• Records for processing:
-- ==== Sys2Proof/Laws/KeepsSystem.lean ====
section
/-! SUPPORT. What every operation keeps (Laws/Keeps.lean): determinism, spares, power, observation, management, register access and the tick. -/

set_option linter.unusedTactic false
set_option linter.unreachableTactic false

set_option Elab.async false

namespace Sys2Proof.Machine

/-! ### Determinism -/

theorem State.askClock_keeps (a0 : State) (a1 : Nat) : Keeps a0 (State.askClock a0 a1) := by
  unfold State.askClock
  try dsimp only
  repeat'
    first
    | with_reducible apply Keeps.refl
    | assumption
    | simp only [Keeps.upd_iff]
    | split
    | intro _
    | dsimp only

theorem State.holdPlan_keeps (a0 : State) : Keeps a0 (State.holdPlan a0) := by
  unfold State.holdPlan
  try dsimp only
  repeat'
    first
    | with_reducible apply Keeps.refl
    | assumption
    | simp only [Keeps.upd_iff]
    | split
    | with_reducible apply Keeps.trans ?_ (State.askClock_keeps _ _)
    | intro _
    | dsimp only

theorem State.setModes_keeps (a0 : State) (a1 : Bool) (a2 : Bool) : Keeps a0 (State.setModes a0 a1 a2) := by
  unfold State.setModes
  try dsimp only
  repeat'
    first
    | with_reducible apply Keeps.refl
    | assumption
    | split
    | with_reducible apply Keeps.trans ?_ (State.setFlag_keeps _ _ _ _)
    | with_reducible apply Keeps.trans ?_ (State.holdPlan_keeps _)
    | intro _
    | dsimp only

theorem State.evtClear_keeps (a0 : State) : Keeps a0 (State.evtClear a0) := by
  unfold State.evtClear
  try dsimp only
  repeat'
    first
    | with_reducible apply Keeps.refl
    | assumption
    | split
    | with_reducible apply Keeps.trans ?_ (State.setFld_keeps _ _ _ _)
    | intro _
    | dsimp only

theorem State.modeRefuse_keeps (a0 : State) (a1 : Nat) : Keeps a0 (State.modeRefuse a0 a1) := by
  unfold State.modeRefuse
  try dsimp only
  repeat'
    first
    | with_reducible apply Keeps.refl
    | assumption
    | split
    | with_reducible apply Keeps.trans ?_ (State.raiseNo_keeps _ _ _ _)
    | with_reducible apply Keeps.trans ?_ (State.setFlag_keeps _ _ _ _)
    | intro _
    | dsimp only

theorem State.detWrite_keeps (a0 : State) (a1 : Sys2Proof.Origin) (a2 : Nat) : Keeps a0 (State.detWrite a0 a1
    a2) := by
  unfold State.detWrite
  try dsimp only
  repeat'
    first
    | with_reducible apply Keeps.refl
    | assumption
    | split
    | with_reducible apply Keeps.trans ?_ (State.access_keeps _ _ _ _ ?_)
    | with_reducible apply Keeps.trans ?_ (State.setModes_keeps _ _ _)
    | with_reducible apply Keeps.trans ?_ (State.modeRefuse_keeps _ _)
    | with_reducible apply Keeps.trans ?_ (State.audit!_keeps _ _ _ _ _ _ _ _)
    | with_reducible apply Keeps.trans ?_ (State.evtClear_keeps _)
    | intro _
    | dsimp only

theorem State.dumapChanged_keeps (a0 : State) (a1 : Nat) (a2 : Nat) : Keeps a0 (State.dumapChanged a0 a1 a2) :=
    by
  unfold State.dumapChanged
  try dsimp only
  repeat'
    first
    | with_reducible apply Keeps.refl
    | assumption
    | split
    | with_reducible apply Keeps.trans ?_ (State.satAdd_keeps _ _ _ _)
    | with_reducible apply Keeps.trans ?_ (State.raiseNo_keeps _ _ _ _)
    | with_reducible apply Keeps.trans ?_ (State.setFlag_keeps _ _ _ _)
    | intro _
    | dsimp only

theorem State.countTime_keeps (a0 : State) (a1 : Fld) : Keeps a0 (State.countTime a0 a1) := by
  unfold State.countTime
  try dsimp only
  repeat'
    first
    | with_reducible apply Keeps.refl
    | assumption
    | split
    | with_reducible apply Keeps.trans ?_ (State.setFlag_keeps _ _ _ _)
    | with_reducible apply Keeps.trans ?_ (State.satAdd_keeps _ _ _ _)
    | intro _
    | dsimp only

theorem State.timeRecord_keeps (a0 : State) (a1 : Nat) (a2 : Nat) (a3 : Nat) : Keeps a0 (State.timeRecord a0 a1
    a2 a3) := by
  unfold State.timeRecord
  try dsimp only
  repeat'
    first
    | with_reducible apply Keeps.refl
    | assumption
    | split
    | with_reducible apply Keeps.trans ?_ (State.raiseNo_keeps _ _ _ _)
    | intro _
    | dsimp only

theorem State.holdEvent_keeps (a0 : State) (a1 : Nat) (a2 : Nat) : Keeps a0 (State.holdEvent a0 a1 a2) := by
  unfold State.holdEvent
  try dsimp only
  repeat'
    first
    | with_reducible apply Keeps.refl
    | assumption
    | split
    | with_reducible apply Keeps.trans ?_ (State.timeRecord_keeps _ _ _ _)
    | with_reducible apply Keeps.trans ?_ (State.countTime_keeps _ _)
    | intro _
    | dsimp only

theorem State.overridden_keeps (a0 : State) (a1 : Nat) : Keeps a0 (State.overridden a0 a1) := by
  unfold State.overridden
  try dsimp only
  repeat'
    first
    | with_reducible apply Keeps.refl
    | assumption
    | split
    | with_reducible apply Keeps.trans ?_ (State.raiseNo_keeps _ _ _ _)
    | with_reducible apply Keeps.trans ?_ (State.setFlag_keeps _ _ _ _)
    | intro _
    | dsimp only

theorem State.changeClock_keeps (a0 : State) (a1 : Nat) : Keeps a0 (State.changeClock a0 a1) := by
  unfold State.changeClock
  try dsimp only
  repeat'
    first
    | with_reducible apply Keeps.refl
    | assumption
    | simp only [Keeps.upd_iff]
    | split
    | with_reducible apply Keeps.trans ?_ (State.setFld_keeps _ _ _ _)
    | with_reducible apply Keeps.trans ?_ (State.emit_keeps _ _)
    | with_reducible apply Keeps.foldl _ _ ?_ ?_
    | with_reducible apply Keeps.foldl_fst _ _ ?_ ?_
    | intro _
    | dsimp only

theorem State.doClockChange_keeps (a0 : State) : Keeps a0 (State.doClockChange a0) := by
  unfold State.doClockChange
  try dsimp only
  repeat'
    first
    | with_reducible apply Keeps.refl
    | assumption
    | split
    | with_reducible apply Keeps.trans ?_ (State.changeClock_keeps _ _)
    | intro _
    | dsimp only

theorem State.endStretch_keeps (a0 : State) : Keeps a0 (State.endStretch a0) := by
  unfold State.endStretch
  try dsimp only
  repeat'
    first
    | with_reducible apply Keeps.refl
    | assumption
    | simp only [Keeps.upd_iff]
    | split
    | with_reducible apply Keeps.trans ?_ (State.timeRecord_keeps _ _ _ _)
    | intro _
    | dsimp only

theorem State.beginStretch_keeps (a0 : State) (a1 : Nat) (a2 : Nat) : Keeps a0 (State.beginStretch a0 a1 a2) :=
    by
  unfold State.beginStretch
  try dsimp only
  repeat'
    first
    | with_reducible apply Keeps.refl
    | assumption
    | simp only [Keeps.upd_iff]
    | split
    | with_reducible apply Keeps.trans ?_ (State.countTime_keeps _ _)
    | intro _
    | dsimp only

theorem State.doStretch_keeps (a0 : State) : Keeps a0 (State.doStretch a0) := by
  unfold State.doStretch
  try dsimp only
  repeat'
    first
    | with_reducible apply Keeps.refl
    | assumption
    | simp only [Keeps.upd_iff]
    | split
    | with_reducible apply Keeps.trans ?_ (State.setFld_keeps _ _ _ _)
    | with_reducible apply Keeps.trans ?_ (State.beginStretch_keeps _ _ _)
    | with_reducible apply Keeps.trans ?_ (State.endStretch_keeps _)
    | with_reducible apply Keeps.trans ?_ (State.changeClock_keeps _ _)
    | intro _
    | dsimp only

/-! ### Spares -/

theorem fits_filter (P : Nat × Word → Bool) (t : Table Word)
    (h : t.all (fun p => decide (p.2.toNat < 2 ^ (Fld.ofNat (p.1 % 1024)).width)) = true) :
    (t.filter P).all (fun p => decide (p.2.toNat < 2 ^ (Fld.ofNat (p.1 % 1024)).width)) = true := by
  rw [List.all_eq_true] at h ⊢
  exact fun p hp => h p (List.mem_of_mem_filter hp)

theorem State.freshTiller_keeps (a0 : State) (a1 : Nat) : Keeps a0 (State.freshTiller a0 a1) :=
  ⟨rfl, fun h => Tbl.wf_filter _ _ _ h, fun h => fits_filter _ _ h⟩

theorem State.tillerAbsent_keeps (a0 : State) (a1 : Nat) (a2 : Nat) : Keeps a0 (State.tillerAbsent a0 a1 a2) :=
    by
  unfold State.tillerAbsent
  try dsimp only
  repeat'
    first
    | with_reducible apply Keeps.refl
    | assumption
    | simp only [Keeps.upd_iff]
    | split
    | with_reducible apply Keeps.trans ?_ (State.freshTiller_keeps _ _)
    | with_reducible apply Keeps.trans ?_ (State.raiseNo_keeps _ _ _ _)
    | intro _
    | dsimp only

• Action item: From the preceding material, count every line that contains the word "Laws". Reply with the number only.

• Answer space: 2